3, air inlet straight section
Air inlet straight section outside plate is the 1Cr13 corrosion resistant plate of 4.0mm, and outside plate is laid angle stiffener, to guarantee the smooth of plate face.The sectional area of air inlet straight section is about 2.0m
2, gas flow rate is about 12.0m/s in the air intake duct.Be respectively arranged with four measurement of discharge interfaces on the upper and lower surface of the air inlet straight section in the middle of being arranged on; The weight of air inlet straight section is about 707kg.
4, air inlet elbow
Air inlet elbow outside plate is the 1Cr13 corrosion resistant plate of 4.0mm, and outside plate is laid angle stiffener, to guarantee the plate surface evenness, is provided with bearing in the both sides of air inlet elbow, so that be supported on the structural steel; The air inlet elbow is connected fixing with structural steel through bolt.Air inlet elbow internal diameter is set to 1022mm, and is measure-alike with air inlet straight section cross-sectional width, can well guarantee the even flow field degree of burning machine inlet section like this; The weight of air inlet elbow is about 726kg.
5, air inlet volute
Air inlet volute is set to one-piece construction, and outside plate is the 1Cr13 corrosion resistant plate of 5.0mm.Slab is set on the outside plate to be guaranteed the flatness of plate face and prevents the vibrations of combustion machine when operation plate face.Air inlet volute is connected through the mode that is flexible coupling with combustion machine air intake opening.The air inlet volute side is provided with access door, and the clean mouth of access door is of a size of 600mm * 1000mm (wide * height).Access door is connected with air inlet volute through swing bolt, and is convenient to guarantee the access door switch.The neoprene pad that is equipped with 4.0mm between access door and spiral case is provided with four illuminating lamp hooks to guarantee the sealing of access door on the inner two side walls of air inlet volute top.During maintenance, can hand-held illuminating lamp be hung on the illuminating lamp hook.The air inlet volute both sides are respectively arranged with two place's temperature detection mouths and the mouth of stagnation pressure detection everywhere.
Step 2: load analysis;
Steps A: intensity and linear buckling analysis;
Gas handling system (mainly being made up of H shaped steel, joist steel, angle steel and steel plate) is supported analysis, use beam element and shell unit to set up computation model, result of calculation comprises stress distribution, Displacements Distribution and load factor;
A) geometric parameter of model
Set up the three-dimensional geometry solid model at the ANSYS environment according to two-dimentional drawing;
B) computation model
Three-dimensional model is divided grid, set up finite element analysis model, whole finite element model is seen Figure 27, and the support finite element model is seen Figure 28.Shell unit is adopted in air inlet, and the shaped steel brace summer adopts beam element.

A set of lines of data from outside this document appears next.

theorem ReadK.dramRead (h : ReadK u s) : ReadK u (State.dramRead s) := by
  unfold State.dramRead
  extract_lets +onlyGivenNames -merge -useContext -underBinder x1
  extract_lets +onlyGivenNames -merge -useContext -underBinder x2
  extract_lets +onlyGivenNames -merge -useContext -underBinder x3
  have hx3 : ReadK u x3 := by
    unfold x3
    refine ReadK.upd ?_ rfl rfl rfl rfl rfl rfl rfl rfl rfl rfl rfl rfl rfl rfl
    exact h
  refine ReadK.foldl (fun _ _ ht4 => ?_) ?_
  · refine ReadK.ite (fun _ => ?_) (fun _ => ?_)
    · refine ReadK.recordAt ?_ ..
      exact ht4
    · refine ReadK.recordAt ?_ ..
      exact ht4
  · exact hx3

theorem ReadK.resultReadRun (h : ReadK u s) (a1 a2) : ReadK u (State.resultReadRun s a1 a2) := by
  unfold State.resultReadRun
  extract_lets +onlyGivenNames -merge -useContext -underBinder x1
  refine ReadK.okWith ?_ ..
  refine ReadK.dramRead ?_ ..
  exact h

theorem ReadK.hamperReadRun (h : ReadK u s) (a1 a2) : ReadK u (State.hamperReadRun s a1 a2) := by
  unfold State.hamperReadRun
  extract_lets +onlyGivenNames -merge -useContext -underBinder x1
  extract_lets +onlyGivenNames -merge -useContext -underBinder x2
  have hx2 : ReadK u x2 := by
    unfold x2
    refine ReadK.dramRead ?_ ..
    exact h
  refine ReadK.ite (fun _ => ?_) (fun _ => ?_)
  · refine ReadK.okAsync ?_ ..
    exact hx2
  · refine ReadK.okWith ?_ ..
    exact hx2

theorem ReadK.faultReadRun (h : ReadK u s) (a1 a2) : ReadK u (State.faultReadRun s a1 a2) := by
  unfold State.faultReadRun
  refine ReadK.okRegs ?_ ..
  exact h

theorem ReadK.logReadRun (h : ReadK u s) (a1 a2) : ReadK u (State.logReadRun s a1 a2) := by
  unfold State.logReadRun
  refine ReadK.okWith ?_ ..
  exact h

theorem ReadK.dumpReadRun (h : ReadK u s) (a1 a2) : ReadK u (State.dumpReadRun s a1 a2) := by
  unfold State.dumpReadRun
  extract_lets +onlyGivenNames -merge -useContext -underBinder x1
  have hx1 : ReadK u x1 := by
    unfold x1
    refine ReadK.dramRead ?_ ..
    exact h
  refine ReadK.ite (fun _ => ?_) (fun _ => ?_)
  · refine ReadK.okAsync ?_ ..
    exact hx1
  · split
    · refine ReadK.okWith ?_ ..
      exact hx1
    · refine ReadK.okWith ?_ ..
      exact hx1

theorem ReadK.healthReadRun (h : ReadK u s) (a1 a2) : ReadK u (State.healthReadRun s a1 a2) := by
  unfold State.healthReadRun
  refine ReadK.okRegs ?_ ..
  exact h

theorem ReadK.claimHistoryRun (h : ReadK u s) (a1 a2) : ReadK u (State.claimHistoryRun s a1 a2) := by
  unfold State.claimHistoryRun
  refine ReadK.okWith ?_ ..
  exact h

/-- What those functions may change, as a frame names it. -/
theorem ReadK.within {t : State} (h : ReadK s.partReadK t) : t.within s [.regs, .hmp, .zfb, .wgl, .arr, .flt, .mgp, .sec, .pins, .shadow, .free]
  | .regs, hp => (hp (by decide)).elim
  | .time, _ => h.time_eq
  | .inp, _ => h.inp_eq
  | .wq, _ => h.wq_eq
  | .lpe, _ => h.lpe_eq
  | .hmp, hp => (hp (by decide)).elim
  | .prf, _ => h.prf_eq
  | .site, _ => h.site_eq
  | .zfb, hp => (hp (by decide)).elim
  | .wgl, hp => (hp (by decide)).elim
  | .lks, _ => h.lks_eq
  | .link, _ => h.link_eq
  | .chn, _ => h.chn_eq
  | .est, _ => h.est_eq
  | .arr, hp => (hp (by decide)).elim
  | .flt, hp => (hp (by decide)).elim
  | .mgp, hp => (hp (by decide)).elim
  | .sec, hp => (hp (by decide)).elim
  | .pwr, _ => h.pwr_eq
  | .cfg, _ => h.cfg_eq
  | .pins, hp => (hp (by decide)).elim
  | .shadow, hp => (hp (by decide)).elim
  | .free, hp => (hp (by decide)).elim
  | .pending, _ => h.pending_eq

end Sys2Proof.Machine
end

C) material properties is set
Material standard GB/T700-2006.
The Q235 material parameter is seen table 1
Table 1 material properties
Attribute | Value | Unit |
Elastic modulus | 2.06E11 | 【Pa】 |
Poisson ratio | 0.3 | |
Density | 7850 | 【Kg/m 3】 |
D) load
(1) from heavy load
From the acting force of heavy load use vertical direction g, reach is a total system.
(2) geological process
According to " seismic design provision in building code " (GB50011-2001) (version in 2008), ShenYang, Liaoning Province (9 districts under city administration) seismic fortification intensity is 7 degree, and designing basic earthquake accekeration is 0.10g, and the design earthquake is grouped into first group.
According to " seismic design provision in building code " (GB50011-2001) (version in 2008) to find fortification intensity be 7 when spending, α max=0.08;
The structural damping ratio is got ζ=0.01;
η2=1+(0.05-ζ)/(0.06+1.7ζ)=1.52
α=η2αmax=0.1216
Horizontal acceleration a level=ag=1.19m/s
2
Vertically acceleration a vertically=0.65*ag=0.78m/s
2
The division operating mode is following:
E) constraint
All degree of freedom of 4 supporting legs of tie bracket and ground junction;
F) analysis result
(1) stress of integral body is seen table 2
Table 2 integrated stress result
Fig. 5, Fig. 6, Fig. 7 are respectively the stress distribution of operating mode 101,102,103.
(2) stress of support is seen table 3
Table 3 support stress result
The Intensity Design value of Q235 is MPa (according to GB50017-2003).
Fig. 8, Fig. 9, Figure 10 are respectively the stress distribution of operating mode 101,102,103 supports.
(3) table 4 is seen in whole displacement
The whole displacement result of table 4
The amount of deflection allowable value of flexural member is member span 1/400 (according to GB50017-2003).Figure 11, Figure 12, Figure 13 are respectively the Displacements Distribution of operating mode 101,102,103.
(4) load factor is seen table 5
The working stability safety coefficient of structure is 1.8~3.0 (according to " mechanical design handbook " first volumes).
Table 5 load factor
| Whole | 1 rank load factor | Allow buckling safety factor |
101 | 3.52 | 3 | |
102 | 3.02 | 3 | |
103 | 3.14 | 3 |
Figure 14, Figure 15, Figure 16 are respectively the load factor of operating mode 101,102,103.
G) conclusion
Maximum stress under the various operating modes is less than the maximum stress that allows, and the maximum displacement under the various operating modes is less than the maximum displacement that allows, and whole load factor is greater than the buckling safety factor that allows.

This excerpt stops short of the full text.